I love, love, love the bit that I pictured. My horses really seem to do well in it and I haven't had resentful, sore horses due to it. Personally, it'd be the bit I'd try first. I like the little S hacks, but more for finished horses that are already patterned and don't still need much training.
_Posted via Mobile Device_


----------



## bubba13 (Jan 6, 2007)

Any chance you can get a video so we can see what's going on? Like reiningfan, I would get his teeth looked at, and like reiningfan, I don't like the dogbone you posted...if you _do_ go the dogbone route, I'd recommend Jr. Cowhorse shanks based on your description. You've gotten plenty of good suggestions, though.


----------



## Chiilaa (Aug 12, 2010)

Horserider33 said:


> he doesnt know how to side pass or neck rein yet but ive only had him for about a year now


I just want to highlight this. It is my understanding that a horse should not be ridden in a curb until it can neck rein, and that if direct rein is needed still, they should be in a snaffle still. Can someone like Bubba clarify this for me?


----------



## JumperWithFire (Aug 10, 2011)

If hes opening his mouth and you dont like it then get a nose band. Yes I realize western people dont use nosebands but you could start. That way he couldnt avoid the bit. But I still think you need to work on transitions.


----------



## reiningfan (Jan 7, 2008)

Your horse should be at least starting to understand neck reining before switching to a curb. Best case scenario is that it is already neck reining when you switch bits. 
Some curbs don't lend themselves to direct reining at all. The one I posted pics of can be used two handed to help isolate specific parts of the horse.
_Posted via Mobile Device_


----------



## reiningfan (Jan 7, 2008)

JumperWithFire said:


> If hes opening his mouth and you dont like it then get a nose band. Yes I realize western people dont use nosebands but you could start. That way he couldnt avoid the bit. But I still think you need to work on transitions.

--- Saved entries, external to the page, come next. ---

/-- EVENT. -/
def execRingEvent (s : State) : Host.Outcome State Fault Refusal :=
  (s.when s.tdRuns fun s => s.inboxTake 7 fun s r => s.rxEvent r).done

/-- MAILBOX. -/
def execRingMailbox (s : State) : Host.Outcome State Fault Refusal := (s.rxType 3).done

/-- LAST_GASP. -/
def execRingLastGasp (s : State) : Host.Outcome State Fault Refusal := (s.rxType 4).done

end Sys2Proof.Machine
end

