-- ==== Sys2Proof/Certificates/Slice0/Obligations.lean ====
section
/-! DEFINITION. The statements for the provers, family by family in the order of spec/opcode_table.json. -/

open Sys2Proof Sys2Proof.Machine

/-! ### The queue and the whole machine -/

/-- A step with a command in front of the queue is that command on the state with the queue's rest. -/
def Obligations.StepRunsFrontCommand : Prop := ∀ (c : Instr) (rest : List Instr) (s : State),
  s.pending = c :: rest → step s = exec c { s with pending := rest }

/-- With no command waiting, one clock cycle passes (the model's choice, log entries 1 and 53): a request of the host window, if one waits,
is served first; elapsed time counts on, TIME in whole steps of the clock (R24), and nothing else but TIME's own register bits changes. -/
def Obligations.IdleStepCounts : Prop := ∀ s : State, s.pending = [] →
  step s = .next (s.windowServe.pass s.cycleLen).settle ∧
  (s.od.window = none →
    ∃ t, step s = .next t ∧ t.ck = s.ck + s.cycleLen ∧ t.pending = [] ∧ s.KeepsRegs t [Reg.TB_EVENT] ∧ s.KeepsSram t ∧
      (s.tbLoad = none →
        let n := ((s.ck + s.cycleLen) / 16 - s.timeAt) / s.tickLen * s.tickLen
        t.tbValid = s.tbValid ∧ t.time = s.time + BitVec.ofNat 64 n ∧ t.timeAt = s.timeAt + n))

/-- What power-on reset leaves (R302, R309, R46): TIME 0 and not valid, no command waiting, CORE alone on of the switched domains, every
summary bit clear, the lock open, one entry in the Tail log. That CORE is on already, its wake past and no deadline armed, is the model's
choice (log entry 39), and so is the list that holds nothing of the spool SRAM (log entry 3). -/
def Obligations.ResetLeaves : Prop :=
  State.reset.pending = [] ∧ State.reset.time = 0 ∧ State.reset.tbValid = false ∧ State.reset.timers = [] ∧
    State.reset.on .core = true ∧ (∀ d ∈ [Domain.meas, .excite, .trunk, .loopA, .loopB], State.reset.on d = false) ∧
    State.reset.holdup = 0 ∧ State.reset.reg Reg.IRQ_STATUS = 0 ∧ State.reset.locked = false ∧ State.reset.sram = [] ∧
    State.reset.reg Reg.LOG_WP = 1 ∧ State.reset.reg Reg.LOG_RP = 0 ∧ State.reset.logFill = 1

/-- The interrupt summary is up to date at reset (R52). -/
def Obligations.ResetSummary : Prop := State.reset.SummaryHolds

/-- Every step of every command, from any state whose summary is up to date, leaves the summary up to date: while CORE is on, a block
with a pending event it admits has its IRQ_STATUS bit set (R52). -/
def Obligations.StepKeepsSummary : Prop := ∀ s t, s.SummaryHolds → step s = .next t → t.SummaryHolds

/-- No command ends the machine: every command, on any operands and in any state, answers a next state whose summary is up to date (R52);
and so does every run of any number of steps. -/
def Obligations.EveryCommandCompletes : Prop :=
  (∀ (c : Instr) (s : State), ∃ t, exec c s = .next t ∧ t.SummaryHolds) ∧
  (∀ (n : Nat) (s : State), ∃ t, core.run n s = .next t ∧ (0 < n → t.SummaryHolds))

/-! ### Fields (R3) and little-endian values (R4) -/

/-- R3: bit 0 is the least significant bit, a field takes in both ends of its range, it reads as an unsigned number, or as two's
complement where it is signed; a write of it changes its bits alone. -/
def Obligations.FieldsReadAndWrite : Prop := ∀ (f : Fld) (w : Word) (x : Nat), f.lo + f.len ≤ 32 →
  (∀ i, (f.get w).testBit i = (decide (i < f.len) && w.getLsbD (f.lo + i))) ∧
  f.get w < 2 ^ f.len ∧
  (0 < f.len → f.sget w = if w.getLsbD (f.lo + f.len - 1) then (f.get w : Int) - 2 ^ f.len else f.get w) ∧
  f.get (f.set w x) = x % 2 ^ f.len ∧
  (∀ g : Fld, g.lo + g.len ≤ 32 → (f.lo + f.len ≤ g.lo ∨ g.lo + g.len ≤ f.lo) → g.get (f.set w x) = g.get w)

/-- Bytes in the SRAM are little-endian (R4): an item stored reads back, its low byte at the lowest address, and no other byte
changes. -/
def Obligations.SramLittleEndian : Prop := ∀ (s : State) (a : Nat) (bs : List Byte),
  (∀ i (h : i < bs.length), (s.setSramBytes a bs).sramByte (a + i) = bs[i]) ∧
  (∀ b, b < a ∨ a + bs.length ≤ b → (s.setSramBytes a bs).sramByte b = s.sramByte b) ∧
  (s.setSramBytes a bs).sramLoad a bs.length = leNat bs

/-! ### Host port -/

/-- A command word's fields pick the transaction (R28). A write of an SRAM item and a read of it give the item back, both with status OK; a
burst write stores every word, and a burst read gives them back (R28, R29, R31, R34). -/
def Obligations.HostSram : Prop :=
  (∀ (z : BitVec 2) (len : BitVec 4) (a : BitVec 24) (v : Word) (ws : List Word) (nr : List Nat),
    hostInstr (hostCommandWord .read z len a) [] nr = .hostRead z len a nr.isEmpty ∧
    hostInstr (hostCommandWord .write z len a) (v :: ws) nr = .hostWrite z len a v ∧
    hostInstr (hostCommandWord .burstRead z len a) [] nr = .burstRead z len a nr ∧
    hostInstr (hostCommandWord .burstWrite z len a) ws nr = .burstWrite z len a ws) ∧
  (∀ (z : BitVec 2) (a : BitVec 24) (v : Word) (s : State),
    s.hostLive = true → s.coreHeld = false → s.pwr.fullReq = false → z ≠ 3 → inSram a.toNat = true → a.toNat % sizeBytes z = 0 →
      ∃ t u, exec (.hostWrite z 0 a v) s = .next t ∧ exec (.hostRead z 0 a true) t = .next u ∧
        t.hostStat.map (·.toNat % 128) = some 0 ∧ u.hostStat.map (·.toNat % 128) = some 0 ∧
        u.hostData = [BitVec.ofNat 32 (v.toNat % 2 ^ (8 * sizeBytes z))] ∧
        (∀ b, b < a.toNat ∨ a.toNat + sizeBytes z ≤ b → t.sramByte b = s.sramByte b) ∧ s.KeepsRegs t [] ∧
        t.KeepsRegs u [] ∧ t.KeepsSram u) ∧
  (∀ (len : BitVec 4) (a : BitVec 24) (ws : List Word) (s : State),
    s.hostLive = true → s.coreHeld = false → s.pwr.fullReq = false → len.toNat ≤ 10 → ws.length = 2 ^ len.toNat →
    a.toNat % 4 = 0 → 0x800000 ≤ a.toNat → a.toNat + 4 * ws.length ≤ 0xC00000 →
      ∃ t u, exec (.burstWrite 2 len a ws) s = .next t ∧ exec (.burstRead 2 len a []) t = .next u ∧
        (∀ i (h : i < ws.length), t.sramLoad (a.toNat + 4 * i) 4 = (ws[i]).toNat) ∧
        (∀ b, b < a.toNat ∨ a.toNat + 4 * ws.length ≤ b → t.sramByte b = s.sramByte b) ∧ u.hostData = ws ∧
        t.hostStat.map (·.toNat % 128) = some 0 ∧ u.hostStat.map (·.toNat % 128) = some 0 ∧
        s.KeepsRegs t [] ∧ t.KeepsRegs u [] ∧ t.KeepsSram u)

/-- An access that fails a check of R32 is answered with that check's code, in the status byte, in HOST_EVENT and in HOST_FAULT; a
read of a domain that is off returns 0x0FF0_0FF0, one that fails another check returns 0, and one that is not ready as the host clocks it
is sent as 0 and sets UNDERRUN, whatever its code (R30; log entry 72 for the code beside it); a refused write changes nothing (R31, R32,
R36, R38). The checks come in the order address, size, alignment, domain. A burst of words that all fail is answered word by word, its status byte
and HOST_FAULT with the first word's code; one of a SIZE or an ADDR that bursts do not allow is such a burst, and one whose LEN is 11 to 15 has no
word and one answer (R28, R29, R31; log entry 72). -/
def Obligations.HostRefusedAccess : Prop :=
  (∀ (z : BitVec 2) (len : BitVec 4) (a : BitVec 24) (v : Word) (s : State),
    s.hostLive = true → s.coreHeld = false → s.pwr.fullReq = false →
      (∀ c, s.hostCheck (hostAccess .read z len a 0) = c → c ≠ .ok →
        ∃ t, exec (.hostRead z len a true) s = .next t ∧ t.hostData = [if c = .domainOff then 0x0FF00FF0 else 0] ∧
          t.hostStat.map (·.toNat % 128) = some c.num ∧ (∀ f, c.event = some f → t.flag Reg.HOST_EVENT f = true) ∧
          t.fld Reg.HOST_FAULT Fld.HOST_FAULT_CODE = c.num ∧ t.fld Reg.HOST_FAULT Fld.HOST_FAULT_ADDR = a.toNat ∧
          s.KeepsRegs t (Reg.HOST_EVENT :: Reg.HOST_FAULT :: logTouches) ∧ s.KeepsSram t) ∧
      (∀ c, s.hostCheck (hostAccess .read z len a 0) = c → c ≠ .ok →
        ∃ t, exec (.hostRead z len a false) s = .next t ∧ t.hostData = [0] ∧
          t.hostStat.map (·.toNat % 128) = some (64 + c.num) ∧ t.flag Reg.HOST_EVENT Fld.HOST_EVENT_UNDERRUN = true ∧ (∀ f, c.event = some f → t.flag Reg.HOST_EVENT f = true) ∧
          t.fld Reg.HOST_FAULT Fld.HOST_FAULT_CODE = c.num ∧ t.fld Reg.HOST_FAULT Fld.HOST_FAULT_ADDR = a.toNat ∧
          s.KeepsRegs t (Reg.HOST_EVENT :: Reg.HOST_FAULT :: logTouches) ∧ s.KeepsSram t) ∧
      (∀ c, s.hostCheck (hostAccess .write z len a 0) = c → c ≠ .ok →
        ∃ t, exec (.hostWrite z len a v) s = .next t ∧ t.hostStat.map (·.toNat % 128) = some c.num ∧
          (∀ f, c.event = some f → t.flag Reg.HOST_EVENT f = true) ∧ t.fld Reg.HOST_FAULT Fld.HOST_FAULT_CODE = c.num ∧
          t.fld Reg.HOST_FAULT Fld.HOST_FAULT_ADDR = a.toNat ∧
          s.KeepsRegs t (Reg.HOST_EVENT :: Reg.HOST_FAULT :: logTouches) ∧ s.KeepsSram t)) ∧
  (∀ (z : BitVec 2) (len : BitVec 4) (a : BitVec 24) (c : Nat → HostCode) (s : State),
    s.hostLive = true → s.coreHeld = false → s.pwr.fullReq = false → len.toNat ≤ 10 →
      ((∀ i, i < 2 ^ len.toNat → s.hostCheck (hostAccess .burstRead z len a i) = c i ∧ c i ≠ .ok) →
        ∃ t, exec (.burstRead z len a []) s = .next t ∧
          t.hostData = (List.range (2 ^ len.toNat)).map (fun i => if c i = .domainOff then 0x0FF00FF0 else 0) ∧
          t.hostStat.map (·.toNat % 128) = some (c 0).num ∧
          (∀ i f, i < 2 ^ len.toNat → (c i).event = some f → t.flag Reg.HOST_EVENT f = true) ∧
          t.fld Reg.HOST_FAULT Fld.HOST_FAULT_CODE = (c 0).num ∧ t.fld Reg.HOST_FAULT Fld.HOST_FAULT_ADDR = a.toNat ∧
          s.KeepsRegs t (Reg.HOST_EVENT :: Reg.HOST_FAULT :: logTouches) ∧ s.KeepsSram t) ∧
      (∀ ws : List Word, ws.length = 2 ^ len.toNat →
        (∀ i, i < 2 ^ len.toNat → s.hostCheck (hostAccess .burstWrite z len a i) = c i ∧ c i ≠ .ok) →
        ∃ t, exec (.burstWrite z len a ws) s = .next t ∧ t.hostData = [] ∧ t.hostStat.map (·.toNat % 128) = some (c 0).num ∧
          (∀ i f, i < 2 ^ len.toNat → (c i).event = some f → t.flag Reg.HOST_EVENT f = true) ∧
          t.fld Reg.HOST_FAULT Fld.HOST_FAULT_CODE = (c 0).num ∧ t.fld Reg.HOST_FAULT Fld.HOST_FAULT_ADDR = a.toNat ∧
          s.KeepsRegs t (Reg.HOST_EVENT :: Reg.HOST_FAULT :: logTouches) ∧ s.KeepsSram t) ∧
      ((z ≠ 2 ∨ a.toNat % 4 ≠ 0) → ∀ (op : HostOp) (i : Nat), (op = .burstRead ∨ op = .burstWrite) →
        s.hostCheck (hostAccess op z len a i) ≠ .ok)) ∧
  (∀ (z : BitVec 2) (len : BitVec 4) (a : BitVec 24) (ws : List Word) (s : State),
    s.hostLive = true → s.coreHeld = false → s.pwr.fullReq = false → 10 < len.toNat →
      ∀ p ∈ [(Instr.burstRead z len a [], false), (.burstWrite z len a ws, true)],
        ∀ c, c = (if hostKnown a.toNat p.2 = true then HostCode.sizeFault else .noReg) →
        ∃ t, exec p.1 s = .next t ∧ t.hostData = [] ∧ t.hostStat.map (·.toNat % 128) = some c.num ∧
          (∀ f, c.event = some f → t.flag Reg.HOST_EVENT f = true) ∧ t.fld Reg.HOST_FAULT Fld.HOST_FAULT_CODE = c.num ∧
          t.fld Reg.HOST_FAULT Fld.HOST_FAULT_ADDR = a.toNat ∧ s.KeepsRegs t (Reg.HOST_EVENT :: Reg.HOST_FAULT :: logTouches) ∧
          s.KeepsSram t) ∧
  (∀ (s : State) (x : Access),
    (s.hostCheck x = .noReg ↔ hostKnown x.addr x.write = false) ∧
    (s.hostCheck x = .sizeFault ↔ hostKnown x.addr x.write = true ∧ x.sizeOk = false) ∧
    (s.hostCheck x = .alignFault ↔ hostKnown x.addr x.write = true ∧ x.sizeOk = true ∧ x.addr % x.bytes ≠ 0) ∧
    (s.hostCheck x = .domainOff ↔ hostKnown x.addr x.write = true ∧ x.sizeOk = true ∧ x.addr % x.bytes = 0 ∧
      inSram x.addr = false ∧ s.reachable (targetReg x.addr) = false) ∧
    s.hostCheck x ≠ .guardLock)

If she is worried that the bit is causing him discomfort, I wouldn't recommend a noseband. That could just make him sore & resentful if he has a dental issue. 
If he were simply evading pressure, then I'd think of using one.
_Posted via Mobile Device_


----------



## bubba13 (Jan 6, 2007)

I'm confuzzled by the viewpoint that some of the above bits are cruel, yet it's OK to use a noseband if your horse is avoiding the bit. :shock:
What, so he can't get away from the pain of it and has to grimace and bear it? No. If the horse is fighting the bit, the key is not to tie his mouth shut and force him to submit, but rather to change to a bit he likes and/or correct the necessary holes in the training. I've been saying this forever, but recently saw the following posted on the Myler Facebook page:



> Nosebands can make a horse's head look more elegant by breaking up the length of the head; if you must use a noseband, adjust it loosely. Don't strap your horse's mouth shut over the bit. If your horse is opening his mouth over the bit, there's a reason for it. A snug noseband can also cause painful lesions as the cheek is forced against the upper row of teeth.
> 
> ...
> 
> Press your hands against your cheeks and move your lower jaw up and down. We had the opportunity to meet a terrific equine dentist at the CHA conference last October. She explained the lesions--she's seen them frequently but they aren't really noticeable with just a cursory exam and a standard float. It was a little startling to learn what goes on in a horse's mouth. I'll post her name when I find it. She was an excellent speaker.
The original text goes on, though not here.